I used [tidygeocoder](https://cran.r-project.org/web/packages/tidygeocoder/vignettes/tidygeocoder.html) and [tidycensus](https://cran.r-project.org/web/packages/tidycensus/index.html) to pull in the [American Community Survey](https://www.census.gov/programs-surveys/acs) data easily.

In [15]:
%load_ext rpy2.ipython

The rpy2.ipython extension is already loaded. To reload it, use:
  %reload_ext rpy2.ipython


In [20]:
%%R

install.packages("dplyr", repos='http://cran.us.r-project.org', quiet=TRUE)
install.packages("tidygeocoder", repos='http://cran.us.r-project.org', quiet=TRUE)
install.packages("tidycensus", repos='http://cran.us.r-project.org', quiet=TRUE)

library(dplyr)
library(tidygeocoder)
library(tidycensus)
oregon<- read.csv("~/Desktop/output_oregon.csv")
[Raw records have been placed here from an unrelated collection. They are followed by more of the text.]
/-- One PD engine: P0 to P31 as 0 to 31, U0 as 32 (R317 to R352). -/
structure Pd where
  tc : TcState
  cc1 : CcLevel
  cc2 : CcLevel
  /-- 0 CC1, 1 CC2 -/
  orient : Nat
  source : Bool
  dfp : Bool
  /-- revision in use: 0 no PD, 1 revision 2.0, 2 revision 3.1 -/
  rev : Nat
  contract : Option Contract
  ams : Ams
  psbMissing : Bool
  hardResets : Nat
  /-- Source_Capabilities sent without an answer (nCapsCount) -/
  capsCount : Nat
  /-- the partner has answered PD at least once since attach -/
  partnerPd : Bool
  vconn : Bool
  marker : Bool
  markerI : Nat
  discTries : Nat
  limit5A : Bool
  /-- cable discovery has ended, or is not needed -/
  discDone : Bool
  /-- held swap requests, the one held first first: true PR, false DR (R339) -/
  heldSwaps : List Bool
  /-- Waits drawn by the swap request being retried, and which (R340) -/
  swapWaits : Nat
  retrySwap : Option Bool
  /-- the swap of R318 has been tried on this contract -/
  drTried : Bool
  sinkPath : Bool
  /-- last Source_Capabilities of the partner, for re-evaluation (R351) -/
  sourceCaps : List W32
  /-- the objects offered in the Source_Capabilities that a Request answers (R352) -/
  offered : List W32
  /-- at the end of the AMS a source owes Source_Capabilities, a sink a Request (R345, R351, R352) -/
  sendCaps : Bool
  /-- a Get_Sink_Cap waits for the end of the AMS -/
  getSnkWaits : Bool
  /-- an Alert waits for the end of an AMS, or for the 100 ms hold (R344) -/
  alertWaiting : Bool
  alertHold : Bool
  alertAgain : Bool
  /-- `PD_EVENT` bits set since the last PD_CHANGE (R443) -/
  newEvents : W32
  /-- the message transmit register (R26): last message sent -/
  tx : Option PdMsg
  /-- tErrorRecovery runs (R332) -/
  erTimer : Bool
  /-- a load holds the port in DISABLED until VBUS is at vSafe0V (R30) -/
  loadWait : Bool
  deriving DecidableEq, Repr

/-- An engine before its port's first load: DISABLED, CC open. -/
def Pd.reset : Pd :=
  { tc := .disabled, cc1 := .open, cc2 := .open, orient := 0, source := false, dfp := false, rev := 0,
    contract := none, ams := .idle, psbMissing := false, hardResets := 0, capsCount := 0, partnerPd := false,
    vconn := false, marker := false, markerI := 0, discTries := 0, limit5A := false, discDone := false,
    heldSwaps := [], swapWaits := 0, retrySwap := none, drTried := false, sinkPath := false,
    sourceCaps := [], offered := [], sendCaps := false, getSnkWaits := false, alertWaiting := false, alertHold := false,
    alertAgain := false, newEvents := 0, tx := none, erTimer := false, loadWait := false }

/-- PMBus commands the device uses (R334). -/
inductive PsbCmd where
  | operation (on : Bool)
  | clearFaults
  | readVoutMode
  /-- target in 20 mV units; the word written is formed from the converter's exponent -/
  | vout (volt : Nat)
  | readAlert
  | readStatus
  deriving DecidableEq, Repr

/-- A port supply bus transaction (R335). -/
structure PsbTx where
  port : Nat
  cmd : PsbCmd
  /-- 1 standby and turn-off, 2 voltage transitions and swaps, 3 status and load-time -/
  prio : Nat
  /-- the VOUT_COMMAND of a transition: its end moves the engine on (R337) -/
  transition : Bool
  deriving DecidableEq, Repr

/-- The port supply bus controller (R334 to R336). -/
structure Psb where
  queue : List PsbTx
  current : Option PsbTx
  failures : Nat
  /-- VOUT_MODE exponent of each converter, bits 4:0, as read at its load; default 0 -/
  exponent : Tab Nat
  /-- the level each converter was last commanded to, in 20 mV units; default 0 -/
  commanded : Tab Nat
  alertLow : Bool
  deriving DecidableEq, Repr

/-! ## The fault collector -/

/-- An assertion waiting to be folded at the beat end (R393). -/
structure Fold where
  level : Nat
  forced : Bool
  line : Bool
  c : Nat
  context : W32
  count : Nat
  deriving DecidableEq, Repr

/-- One source slot (R379). -/
structure Source where
  c : Nat
  ws : Nat
  level : Nat
  cause : Bool
  line : Bool
  forced : Bool
  /-- a FAULT_EVENT of this source was sent in the beat in progress, and the later ones folded -/
  sentInBeat : Bool
  fold : Option Fold
  deriving DecidableEq, Repr

/-- A source that has not asserted. -/
def Source.reset : Source :=
  { c := 0, ws := 0, level := 0, cause := false, line := false, forced := false, sentInBeat := false, fold := none }

/-- The Watermark (R389, R390). -/
structure Watermark where
  valid : Bool
  overflow : Bool
  forced : Bool
  line : Bool
  level : Nat
  source : Nat
  count : Nat
  context : W32
  epoch : BitVec 16
  beat : BeatNo
  mf : Nat
  offset : Nat
  deriving DecidableEq, Repr

/-- An empty Watermark. -/
def Watermark.reset : Watermark :=
  { valid := false, overflow := false, forced := false, line := false, level := 0, source := 0, count := 0,
    context := 0, epoch := 0, beat := 0, mf := 0, offset := 0 }

/-- The fault collector (R375 to R395). -/
structure Fc where
  /-- source slots by index; default `Source.reset` -/
  src : Tab Source
  chipSafe : Bool
  self : Bool
  safeSrc : Nat
  /-- the copy into the Quire is due or runs (R391) -/
  copying : Bool
  /-- `FC_FORCE_RESULT` -/
  result : W32
  /-- the FAULT_EVENT of the assertion that entered CHIP_SAFE, due at step 7 of R382 -/
  event : Option (Nat × Fold)
  /-- no FAULT_EVENT before the first latch: the wide mailbox shows the Quire record (R392) -/
  showRecord : Bool
  deriving DecidableEq, Repr

/-! ## Chip power -/

/-- Device power states (R306). -/
inductive PwrState where
  | active | trim | doze | hibernate
  deriving DecidableEq, Repr

/-- Where a change of the core rail stands (R315). -/
inductive AvsPhase where
  | idle
  /-- 650 mV written, VDone awaited -/
  | lowering
  /-- lowering, to be followed by a raising write (R316) -/
  | loweringAbandoned
  /-- `ACTIVE_MV` written, VDone awaited; DOZE, a failed lowering or HIBERNATE ends with it -/
  | raising
  deriving DecidableEq, Repr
oregon$full <- paste(oregon$address, oregon$city, oregon$state, sep=", ")

library(dplyr)
library(tidygeocoder)
library(tidycensus)

geocoded_df <- oregon %>%
 geocode(address=full,
         method = "census", 
         mode = "single",
         full_results=TRUE,
         api_options = list(census_return_type = 'geographies'),
         quiet=TRUE)

geocoded_df <- 
  geocoded_df %>%
  select(status, lat, long, `geographies.2020 Census Blocks`) %>%
  rename(block = `geographies.2020 Census Blocks`)
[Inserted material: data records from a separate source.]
-- ==== Sys2Proof/Machine/Rows.lean ====
section
/-! DEFINITION. The Vat's banks: rows and cells (R24, R120, R121), the arbiter of each bank (R152 to R155), mirrored writes
and the copier of a rotation (R142, R143), and the march test (R140). A segment is named by 8,192 × logical bank + number
within the bank, which does not change with the depth; `segNumber` gives its number under R121. -/

namespace Sys2Proof.Machine

open Sys2Proof

/-! ## Cells -/

/-- Whether the ten bits hold an even number of ones (R24). -/
def evenOnes (c : Cell10) : Bool := ((List.range 10).foldl (fun n i => n + b2n (bit c i)) 0) % 2 = 0

/-- A cell with mark and data, its P set to even parity. -/
def mkCell (mark : Bool) (b : Byte) : Cell10 :=
  let c : Cell10 := BitVec.ofNat 10 (b2n mark * 256 + b.toNat)
  if evenOnes c then c else c ||| 512

/-- The data byte of a cell. -/
def cellByte (c : Cell10) : Byte := BitVec.ofNat 8 c.toNat

/-! ## Segments, rows and cell addresses (R120, R121) -/

/-- The logical bank of a segment, and its number within the bank. -/
def segBank (s : Nat) : Nat := s / 8192
def segIndex (s : Nat) : Nat := s % 8192

/-- Banks in service at a depth (R124). -/
def depthBanks (depth : Nat) : Nat := [2, 4, 8].getD depth 8

/-- The number of a segment under R121: the low bits select the logical bank, the rest the segment within it. -/
def segNumber (depth s : Nat) : Nat := segIndex s * depthBanks depth + segBank s

/-- The segment of a number. -/
def segOf (depth n : Nat) : Nat := 8192 * (n % depthBanks depth) + n / depthBanks depth

/-- Row r, 0 to 3, of a segment, as a row of its bank. -/
def segRow (s r : Nat) : Nat := 4 * segIndex s + r

/-! ## Rows of a physical bank -/

/-- Row r of a bank where no write has reached it since it was filled. -/
def fillRow (f : Fill) (r : Nat) : List Cell10 :=
  (List.range 32).map fun c => match f with
    | .lost b => Config.lostCell b r c
    | .march g => Config.marchCell g r c

def bankDflt (b : Nat) : Bank := Bank.reset b
def Vat.bank (v : Vat) (b : Nat) : Bank := look bankDflt v.banks b
def Vat.updBank (v : Vat) (b : Nat) (f : Bank → Bank) : Vat := { v with banks := put bankDflt v.banks b (f (v.bank b)) }

/-- The 32 cells of row r of physical bank b. -/
def Vat.physRow (v : Vat) (b r : Nat) : List Cell10 := look (fillRow (v.bank b).fill) (v.bank b).rows r

/-- Cells written over a row, each under its own enable (R120). -/
def overRow : List (Option Cell10) → List Cell10 → List Cell10
  | e :: es, c :: cs => e.getD c :: overRow es cs
  | _, cs => cs

/-- Writes row r of physical bank b under the enables. -/
def Vat.setPhysRow (v : Vat) (b r : Nat) (cells : List (Option Cell10)) : Vat :=
  let row := overRow cells (v.physRow b r)
  v.updBank b fun x => { x with rows := put (fillRow x.fill) x.rows r row }

/-- A cell has changed in its bank: its P no longer fits. -/
def Vat.upset (v : Vat) (u : Upset) : Vat :=
  let old := (v.physRow u.bank.val u.row.val).getD u.column.val 0
  v.setPhysRow u.bank.val u.row.val (List.replicate u.column.val none ++ [some (old ^^^ 512)])

/-- The physical bank in a logical slot. -/
def Vat.slotBank (v : Vat) (slot : Nat) : Nat := v.slots.getD slot 15

/-! ## The copier (R142, R143) -/

/-- One grant of the copier: it writes the row that it holds to the spare and reads the next row of the source. -/
def Vat.copierGrant (v : Vat) : Vat :=
  match v.migrating, v.spare with
  | some m, some sp =>
    let v1 := match m.held with
      | some (r, row) => v.setPhysRow sp r (row.map some)
      | none => v
    let h := if m.next < 32768 then some (m.next, v.physRow (v.slotBank m.slot) m.next) else none
    { v1 with migrating := some { m with held := h, next := min 32768 (m.next + 1) } }
  | _, _ => v

/-- The remaining grants of the copier, taken together: every row of the source stands in the spare, bit for bit, P
included. -/
def Vat.copyRest (v : Vat) : Vat :=
  match v.migrating, v.spare with
  | some m, some sp =>
    let src := v.bank (v.slotBank m.slot)
    let v1 := v.updBank sp fun x => { x with fill := src.fill, rows := src.rows }
    { v1 with migrating := some { m with next := 32768, held := none } }
  | _, _ => v

/-! ## Arbitration (R152 to R154) -/

/-- Requesters of R152 by index: 0 to 31 the HS engines of P0 to P31, 32 that of U0, 33 to 40 the SuperSpeed lanes of P0 to
P7, 41 that of U0, 42 and 43 the MACs, 44 the SPI FIFOs, 45 the Mill core, 46 the Couch core, 47 the copier. -/
def rqHs (n : Nat) : Nat := n
def rqSs (n : Nat) : Nat := 33 + min n 8
def rqMac (e : Nat) : Nat := 42 + e
def rqSpi : Nat := 44
def rqMill : Nat := 45
def rqCouch : Nat := 46
def rqCopier : Nat := 47

/-- The base priority of a requester. -/
def rqBase (who : Nat) : Nat := if who < 44 then 1 else 0

def arbDflt (_ : Nat) : Arbiter := Arbiter.reset
def Vat.arb (v : Vat) (slot : Nat) : Arbiter := look arbDflt v.arbiters slot
def Vat.setArb (v : Vat) (slot : Nat) (a : Arbiter) : Vat := { v with arbiters := put arbDflt v.arbiters slot a }

/-- Request x is older than y: raised in an earlier cycle, or in the same with a lower index. -/
def BankReq.older (x y : BankReq) : Bool := x.raised < y.raised || (x.raised = y.raised && decide (x.who < y.who))

/-- The priority of a request: ages saturate above every base. -/
def BankReq.prio (x : BankReq) : Nat := min (rqBase x.who + x.age) 2

/-- The request that wins a round. -/
def bestReq : List BankReq → Option BankReq
  | [] => none
  | x :: t => match bestReq t with
    | none => some x
    | some y => if y.prio < x.prio || (y.prio = x.prio && x.older y) then some x else some y

/-- Every request that lost a round ages. -/
def agedBy (l : List BankReq) (won : BankReq) : List BankReq :=
  (l.erase won).map fun x => { x with age := min (x.age + 1) 2 }

/-- One round, one core cycle (R153): the holder of a grant in progress, else the best of those that wait. A second mark in
a row is ignored (R154). -/
def Arbiter.round (a : Arbiter) : Option Nat × Arbiter :=
  match a.holder with
  | some h =>
    let rest := match a.waiting.find? fun x => x.who = h with
      | some x => agedBy a.waiting x
      | none => a.waiting.map fun x => { x with age := min (x.age + 1) 2 }
    (some h, { a with cycle := a.cycle + 1, holder := none, waiting := rest })
  | none => match bestReq a.waiting with
    | none => (none, { a with cycle := a.cycle + 1 })
    | some x => (some x.who, { a with
        cycle := a.cycle + 1, holder := if x.noBreak then some x.who else none, waiting := agedBy a.waiting x })

/-- A requester raises a request in the current cycle; it competes from the next. -/
def Arbiter.raise (a : Arbiter) (who : Nat) (noBreak : Bool) : Arbiter :=
  if a.waiting.any fun x => x.who = who then a
  else { a with waiting := a.waiting ++ [⟨who, a.cycle, 0, noBreak⟩] }

/-- The copier requests at most once every 16 core cycles while a rotation of the slot runs. -/
def Vat.raiseCopier (v : Vat) (slot : Nat) : Vat :=
  let a := v.arb slot
  if (v.migrating.any fun m => m.slot = slot && decide (m.next < 32768)) && decide (a.copierFrom ≤ a.cycle) then
    v.setArb slot { a.raise rqCopier false with copierFrom := a.cycle + 16 }
  else v

/-- Rounds until a requester is granted; a grant of the copier moves its copy on. The fuel is the bound of R155. -/
def Vat.untilGranted (v : Vat) (slot who : Nat) : Nat → Vat
  | 0 => v
  | n + 1 =>
    let v1 := v.raiseCopier slot
    let r := (v1.arb slot).round
    let v2 := v1.setArb slot r.2
    if r.1 = some who then v2
    else (if r.1 = some rqCopier then v2.copierGrant else v2).untilGranted slot who n

/-- One row access of a requester at a logical slot: its request, and the rounds up to its grant. -/
def Vat.access (v : Vat) (slot who : Nat) (noBreak : Bool) : Vat :=
  (v.setArb slot ((v.arb slot).raise who noBreak)).untilGranted slot who 96

/-! ## Row accesses in service -/

/-- The cells of row r of logical slot `slot`: reads come from the bank in the slot, during a rotation from the source. -/
def Vat.rowOf (v : Vat) (slot r : Nat) : List Cell10 := v.physRow (v.slotBank slot) r

/-- Writes a row of a logical slot. During a rotation of the slot the write goes to both banks in the same cycle, the spare
taking the row as the source now holds it, and it cancels the copier's held copy of that row (R142, R143). -/
def Vat.writeRow (v : Vat) (slot r : Nat) (cells : List (Option Cell10)) : Vat :=
  let v1 := v.setPhysRow (v.slotBank slot) r cells
  match v.migrating, v.spare with
  | some m, some sp =>
    if m.slot = slot then
      let v2 := v1.setPhysRow sp r ((v1.rowOf slot r).map some)
      if m.held.any fun h => h.1 = r then { v2 with migrating := some { m with held := none } } else v2
    else v1
  | _, _ => v1

/-- The 128 cells of a segment (R120). -/
def Vat.segCells (v : Vat) (s : Nat) : List Cell10 :=
  ([0, 1, 2, 3] : List Nat).flatMap fun r => v.rowOf (segBank s) (segRow s r)

/-- A list cut into pieces of 32. -/
def rowsOf {α : Type} : Nat → List α → List (List α)
  | 0, _ => []
  | n + 1, l => match l with
    | [] => []
    | _ => l.take 32 :: rowsOf n (l.drop 32)

/-- The row places of segments from cell `off` of the first on. -/
def rowPlaces (segs : List Nat) (off : Nat) : List (Nat × Nat) :=
  (segs.flatMap fun s => ([0, 1, 2, 3] : List Nat).map fun r => (segBank s, segRow s r)).drop (off / 32)

/-- Accesses to rows in order by one requester. The first row is marked as no break point when it and the next must meet as
one in their bank (R154). -/
def Vat.accessRows (v : Vat) (who : Nat) (mark : Bool) : List (Nat × Nat) → Vat
  | [] => v
  | (b, _) :: t => (v.access b who (mark && t.head?.any fun x => x.1 = b)).accessRows who false t

/-- A record's lead cells and its first payload cell from cell `off` on lie in two rows. -/
def leadSplit (off : Nat) : Bool := 28 ≤ off % 32

/-- Writes cells into segments from cell `off` of the first on, row by row, each row with the enables of its cells. -/
def Vat.putCells (v : Vat) (who : Nat) (segs : List Nat) (off : Nat) (cells : List Cell10) : Vat :=
  let padded := List.replicate (off % 32) none ++ cells.map some
  let rows := rowsOf (cells.length + 32) padded
  let places := (rowPlaces segs off).take rows.length
  (places.zip rows).foldl (fun a pr => a.writeRow pr.1.1 pr.1.2 pr.2) (v.accessRows who (leadSplit off) places)

/-- A read of n cells from cell `off` of the first segment on: the books of the arbiters after it. The cells are those of
`segCells`. -/
def Vat.readAccess (v : Vat) (who : Nat) (segs : List Nat) (off n : Nat) : Vat :=
  v.accessRows who (leadSplit off) ((rowPlaces segs off).take ((off % 32 + n + 31) / 32))

/-- The copier moves a segment: it copies 4 rows, P included (R148). -/
def Vat.moveRows (v : Vat) (src dst : Nat) : Vat :=
  ([0, 1, 2, 3] : List Nat).foldl (fun a r =>
    let row := a.rowOf (segBank src) (segRow src r)
    ((a.access (segBank src) rqCopier false).access (segBank dst) rqCopier false).writeRow (segBank dst) (segRow dst r)
      (row.map some)) v

/-! ## The march test (R140) -/

/-- An operation of the march test on a row: reads or writes the background (`0`) or its complement (`1`). -/
inductive MarchOp where
  | r (one : Bool)
  | w (one : Bool)
  deriving DecidableEq, Repr

/-- The sequence of R140: up 0, up r0w1, up r1w0, down r0w1, down r1w0, down r0. True is up: rows in rising order. -/
def marchSequence : List (Bool × List MarchOp) :=
  [(true, [.w false]), (true, [.r false, .w true]), (true, [.r true, .w false]), (false, [.r false, .w true]),
    (false, [.r true, .w false]), (false, [.r false])]

/-- Row operations of a pass. -/
def marchLength : Nat := 32768 * (marchSequence.map fun e => e.2.length).sum

/-- The data of an operation on a row whose background is `zero`. -/
def marchData (zero : List Cell10) (one : Bool) : List Cell10 := if one then zero.map (~~~ ·) else zero

/-- What a sound row holds after operations, and whether every read gave what it should. -/
def marchRow (zero : List Cell10) : List MarchOp → List Cell10 × Bool → List Cell10 × Bool
  | [], x => x
  | .r one :: t, x => marchRow zero t (x.1, x.2 && x.1 = marchData zero one)
  | .w one :: t, x => marchRow zero t (marchData zero one, x.2)

/-- What a sound row holds at the end of a pass. -/
def marchEnd (zero row : List Cell10) : List Cell10 × Bool := marchRow zero (marchSequence.flatMap Prod.snd) (row, true)

/-- The end of a pass on physical bank b: a bank that passed holds the background of the pass, and the next pass has the
other background; what a bank that failed holds is open. -/
def Vat.marched (v : Vat) (b : Nat) (pass : Bool) : Vat :=
  v.updBank b fun x =>
    if pass then { fill := .march x.background, rows := [], background := !x.background }
    else { x with fill := .lost b, rows := [] }

/-- The contents of a bank that is powered up, or whose march test stops in the middle, are open. -/
def Vat.bankLost (v : Vat) (b : Nat) : Vat := v.updBank b fun x => { x with fill := .lost b, rows := [] }

end Sys2Proof.Machine
end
block_id <- character(nrow(geocoded_df))

for (i in 1:nrow(geocoded_df)) {
  block.GEOID <- (geocoded_df[i, "block"] %>% unlist)["block.GEOID"] 
  if (is.null(block.GEOID)) {
    block_id[i] <- NA
  } else {
    block_id[i] <- block.GEOID
  }
} 

geocoded_df$block_id <- block_id
geocoded_df <- 
  geocoded_df %>%
  mutate(block_grp_id = substr(block_id, start=1, stop=12),
         tract_id = substr(block_id, start=1, stop=11),
         county_id = substr(block_id, start=1, stop=5)) %>%
  select(status, 
         lat, 
         long, 
         block_grp_id, 
         tract_id, 
         county_id)

### Step 5: Test Differences

Let's use a simple t-test to look at differences between the two groups for household income.

In [21]:
%%R

install.packages("naniar", repos='http://cran.us.r-project.org', quiet=TRUE)
library(naniar)

incomes_by_block_grp <- get_acs(
  geography="block group",
  state="OR",
  variables="B19013_001",
  year=2019,
  geometry=FALSE)


med_incomes_block_grp <-
  left_join(x=geocoded_df, y=incomes_by_block_grp,
            by=c("block_grp_id" = "GEOID")) %>%
  select(status, estimate) %>%
  rename(med_inc_block_grp = estimate)

x = med_incomes_block_grp %>% replace_with_na(replace = list(status = 2))
nonmiss = na.omit(x)
final <- t.test(med_inc_block_grp ~ status, data = nonmiss, var.equal = TRUE)
final

R[write to console]: Getting data from the 2015-2019 5-year ACS

R[write to console]: Using FIPS code '41' for state 'OR'




	Two Sample t-test

data:  med_inc_block_grp by status
t = 2.7734, df = 237, p-value = 0.005989
alternative hypothesis: true difference in means between group 0 and group 1 is not equal to 0
95 percent confidence interval:
  3842.536 22687.299
sample estimates:
mean in group 0 mean in group 1 
       89947.24        76682.32 



### Done! 

I found here that the mean block group household income of the addresses that ordered the test was 89,947 USD compared to 76,682 USD in the group that did not order the test.

This means that in the Portland area - at least - this government intervention more greatly benefited higher income households.